EXERCISE DESCRIPTION
A verbatim reproduction of the lines below, from the line containing "else if due && !t.billWait then" through the line containing "overTo 16 (fun s p => billingPass", both ends included, is the whole required output.

[[ GIVEN RECORDS, beginning ]]

/-- Billing-date closes of a polder (R303, R307): cause 1 at once, a wait while the clock is untrusted, cause 5 when it ends. -/
def billingPass (deferred : Bool) (p : Nat) (s : State) : State :=
  let t := s.tariff p
  match t.active.billKey s.second with
  | none => s
  | some key =>
    let due := match t.billDone with
      | none => true
      | some k => decide (k < key)
    let close (cause : Nat) : State :=
      (mode0Of s p).foldl (fun s m => ledgerOp m (.periodClose cause s.stamp) s)
        (s.modTariff p fun t => { t with billDone := some key, billWait := false })
    if !s.beginsSecond then s
    else if deferred then (if t.billWait && s.trusted then close 5 else s)
    else if due && !t.billWait then
      (if s.trusted then close 1 else s.modTariff p fun t => { t with billWait := true })
    else s

/-- Steps 4 to 6 of R27 for tariffs, demand and billing. -/
def tariffPass (s : State) : State :=
  let s := overTo 16 (fun s p => activationPass true p (activationPass false p s)) s
  let s := ratePass s
  let s := s.definedMeters.foldl (fun s m => demandPass m s) s
  overTo 16 (fun s p => billingPass false p (billingPass true p s)) (offsetPass s)

/-- A step of the timebase closes every sub-interval short (R306); those that have just begun there are short. -/
def demandStep (s : State) : State :=
  s.definedMeters.foldl (fun s m => if (s.ledger m).subAt = some s.b then ledgerOp m .cut s else closeSubs m (List.range 4) true s) s

/-- CALENDAR_ACTIVATION (R302). -/
def execCalendarActivation (polder : Nat) (s : State) : Host.Outcome State Fault Refusal := .next (activationPass false polder s)

/-- DEFERRED_CALENDAR_ACTIVATION (R303). -/
def execDeferredCalendarActivation (polder : Nat) (s : State) : Host.Outcome State Fault Refusal :=
  .next (activationPass true polder s)

/-- DEMAND_SUBINTERVAL_CLOSE (R305). -/
def execDemandSubintervalClose (meter : Nat) (s : State) : Host.Outcome State Fault Refusal := .next (demandPass meter s)

/-- BILLING_DATE_CLOSE (R307). -/
def execBillingDateClose (polder : Nat) (s : State) : Host.Outcome State Fault Refusal := .next (billingPass false polder s)

/-- DEFERRED_BILLING_DATE_CLOSE (R307). -/
def execDeferredBillingDateClose (polder : Nat) (s : State) : Host.Outcome State Fault Refusal := .next (billingPass true polder s)

/-- TAMPER_CRITERION_START (R311). -/
def execTamperCriterionStart (meter entry : Nat) (s : State) : Host.Outcome State Fault Refusal :=
  .next (tamperStart meter entry (stampOf (((s.ledger meter).booked + 1) * cadenceClocks)) s)

/-- TAMPER_CRITERION_END (R311). -/
def execTamperCriterionEnd (meter entry : Nat) (s : State) : Host.Outcome State Fault Refusal :=
  .next (tamperEnd meter entry (stampOf (((s.ledger meter).booked + 1) * cadenceClocks)) s)

/-! ## Signed readings (R312 to R318) -/

/-- A 96-bit register, 12 bytes (R290). -/
def reg96 (v : Nat) : List Byte := leBytes 12 v

/-- The 48 bytes of a ledger's header (R291). -/
def Ledger.header (l : Ledger) (m : Nat) : List Byte :=
  leBytes 1 m ++ leBytes 1 l.owner ++ leBytes 1 (bit l.sealed + 2 * bit l.defaultActive) ++ leBytes 1 l.activeRate
    ++ leBytes 2 l.defGen.toNat ++ leBytes 1 l.rateQ0 ++ leBytes 1 l.rateQ1 ++ leBytes 8 l.booked ++ leBytes 8 l.readSeq
    ++ leBytes 4 l.period ++ leBytes 2 l.stickyRead.toNat ++ leBytes 2 l.stickyPeriod.toNat ++ leBytes 8 l.periodOpen
    ++ leBytes 8 l.gapCadences

/-- The 96 bytes of the RECORDS block (R292). -/
def Records.bytes (r : Records) : List Byte :=
  leBytes 4 r.sealCount.toNat ++ leBytes 4 r.sealState.toNat ++ leBytes 8 r.sealTime ++ leBytes 4 r.outageCount.toNat
    ++ leBytes 4 r.dlossCount.toNat ++ leBytes 8 r.outageLast ++ leBytes 8 r.outageFirst ++ leBytes 8 r.dlossFirst
    ++ leBytes 8 r.dlossLast ++ leBytes 8 r.defaultCadences ++ leBytes 8 r.defaultFirst ++ leBytes 8 r.defaultLast ++ zeros 16

/-- The 16 bytes of a TAMPER entry (R292). -/
def TamperEnt.bytes (e : TamperEnt) : List Byte := leBytes 4 e.count.toNat ++ leBytes 1 (bit e.active) ++ zeros 3 ++ leBytes 8 e.lastStart

/-- The 328 bytes of a snapshot (R308). -/
def Snapshot.bytes (x : Snapshot) : List Byte :=
  leBytes 4 x.period ++ leBytes 1 x.cause ++ zeros 1 ++ leBytes 2 x.sflags.toNat ++ leBytes 8 x.open_ ++ leBytes 8 x.close
    ++ x.tot.flatMap (leBytes 8) ++ x.rate.flatMap (leBytes 8)
    ++ x.md.flatMap fun (v, o) => leBytes 8 v ++ leBytes 4 (o.getD 0xFFFFFFFF)

/-- The snapshot that SNAP_INDEX names: 0 is the period closed last (R312). -/
def Ledger.snapshot (l : Ledger) (i : Nat) : Option Snapshot :=
  if i < 12 && i + 1 < l.period then
    (l.snap.find ((l.period - 1 - i) % 12)).bind fun x => if x.period = l.period - 1 - i then some x else none
  else none

/-- The items of a reading in ascending order of their SELECT bits (R316). -/
def Ledger.items (l : Ledger) (select : BitVec 32) (snapIndex : Nat) : List Byte :=
  let has (n : Nat) (b : List Byte) : List Byte := if select.getLsbD n then b else []
  has 0 (l.total.flatMap reg96)
    ++ has 1 (leBytes 1 l.activeRate ++ leBytes 1 l.rateQ0 ++ leBytes 1 l.rateQ1 ++ zeros 1 ++ l.rate.flatMap reg96)
    ++ has 2 ((List.range 4).flatMap fun k =>
        let d := (l.demand.getD k Demand.unused).cfg
        let m := l.md.getD k (0, 0)
        leBytes 1 d.q ++ leBytes 1 d.l ++ leBytes 1 d.s ++ leBytes 1 d.rateMask.toNat ++ zeros 4 ++ leBytes 8 m.1 ++ leBytes 8 m.2)
    ++ has 3 (l.tamper.flatMap TamperEnt.bytes)
    ++ has 4 (l.records.bytes ++ leBytes 4 l.period ++ zeros 4 ++ leBytes 8 l.periodOpen ++ leBytes 8 l.gapCadences)
    ++ has 5 (match l.snapshot snapIndex with
        | some x => x.bytes
        | none => zeros 328)

/-- RFLAGS of a reading of meter `m` taken now (R315). -/
def readingFlags (m : Nat) (s : State) : Nat :=
  let l := s.ledger m
  maskOf (([(0, s.refs.state == .unassured), (1, s.log.compromised || s.log.lost.contains m), (2, !s.trusted),
    (3, l.tamper.any (·.active)), (4, s.guard.closed), (5, s.tdm.enabled), (6, s.seals.open_), (7, l.sealed),
    (8, l.defaultActive)].filter (·.2)).map (·.1)) + 2 ^ 16 * l.stickyRead.toNat

/-- The record of a reading without its signature (R314). -/
def readingRecord (r : LedgerReadSigned) (polder : Nat) (seq : Nat) (s : State) : List Byte :=
  let l := s.ledger r.meter
  let items := l.items r.select r.snapIndex
  leBytes 2 1 ++ leBytes 2 (80 + items.length + 64) ++ leBytes 1 r.meter ++ leBytes 1 polder ++ leBytes 2 l.defGen.toNat
    ++ leBytes 16 Config.deviceId.toNat ++ leBytes 8 seq ++ leBytes 8 (stampOf ((l.booked + 1) * cadenceClocks))
    ++ leBytes 8 l.booked ++ leBytes 4 (if s.tdm.enabled then s.tdm.term.toNat else 0) ++ leBytes 4 (readingFlags r.meter s)
    ++ leBytes 8 s.flash.dryHash.toNat ++ leBytes 4 (s.polder polder).keyId.toNat ++ leBytes 4 r.select.toNat
    ++ leBytes 1 (if r.select.getLsbD 5 then r.snapIndex else 0) ++ zeros 7 ++ items

/-- A device may sign a reading (R534). -/
def State.maySign (s : State) : Bool := !s.tdm.enabled || (s.tdm.role == .captain && s.tdm.acks.any id)

/-- A queued reading is taken and composed from the last booked state (R313), where the device may sign it (R534). -/
def composeReading (s : State) : State :=
  match s.sign.busy, s.sign.queue with
  | none, q :: rest =>
    if s.maySign then
      let l := s.ledger q.req.meter
      let seq := l.readSeq + 1
      let rec_ : SignRec := {
        held := q.held, meter := q.req.meter, seq, record := readingRecord q.req l.owner seq s
        signKey := (s.polder l.owner).signKey }
      { s with sign := { queue := rest, busy := some rec_ } }
    else { s with sign := { s.sign with queue := rest } }.finish q.held stBusyRetry [] false
  | _, _ => s

/-- READING_COMPOSITION (R313). -/
def execReadingComposition (t : Nat) (s : State) : Host.Outcome State Fault Refusal := .next (composeReading (s.advance t))

/-- The signature is complete: READ_SEQ advances, STICKY_READ clears, the nonce is committed and the completion is posted in one
step (R317, R318). -/
def readingSigned (s : State) : State :=
  match s.sign.busy with
  | none => s
  | some r =>
    let (rnd, s) := s.draw
    let sig := slice (Config.ecdsaSign r.signKey rnd (Config.sha256 r.record)) 0 64
    let s := { s with sign := { s.sign with busy := none } }
    let s := s.modLedger r.meter fun l => { l with readSeq := r.seq, stickyRead := 0 }
    (s.journal r.held.polder r.held.nonce).finish r.held stOk (r.record ++ sig) false


end Sys2Proof.Machine
end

[[ GIVEN RECORDS, end ]]

RESPONSE BOX
    else if due && !t.billWait then
      (if s.trusted then close 1 else s.modTariff p fun t => { t with billWait := true })
    else s

/-- Steps 4 to 6 of R27 for tariffs, demand and billing. -/
def tariffPass (s : State) : State :=
  let s := overTo 16 (fun s p => activationPass true p (activationPass false p s)) s
  let s := ratePass s
  let s := s.definedMeters.foldl (fun s m => demandPass m s) s
  overTo 16 (fun s p => billingPass false p (billingPass true p s)) (offsetPass s)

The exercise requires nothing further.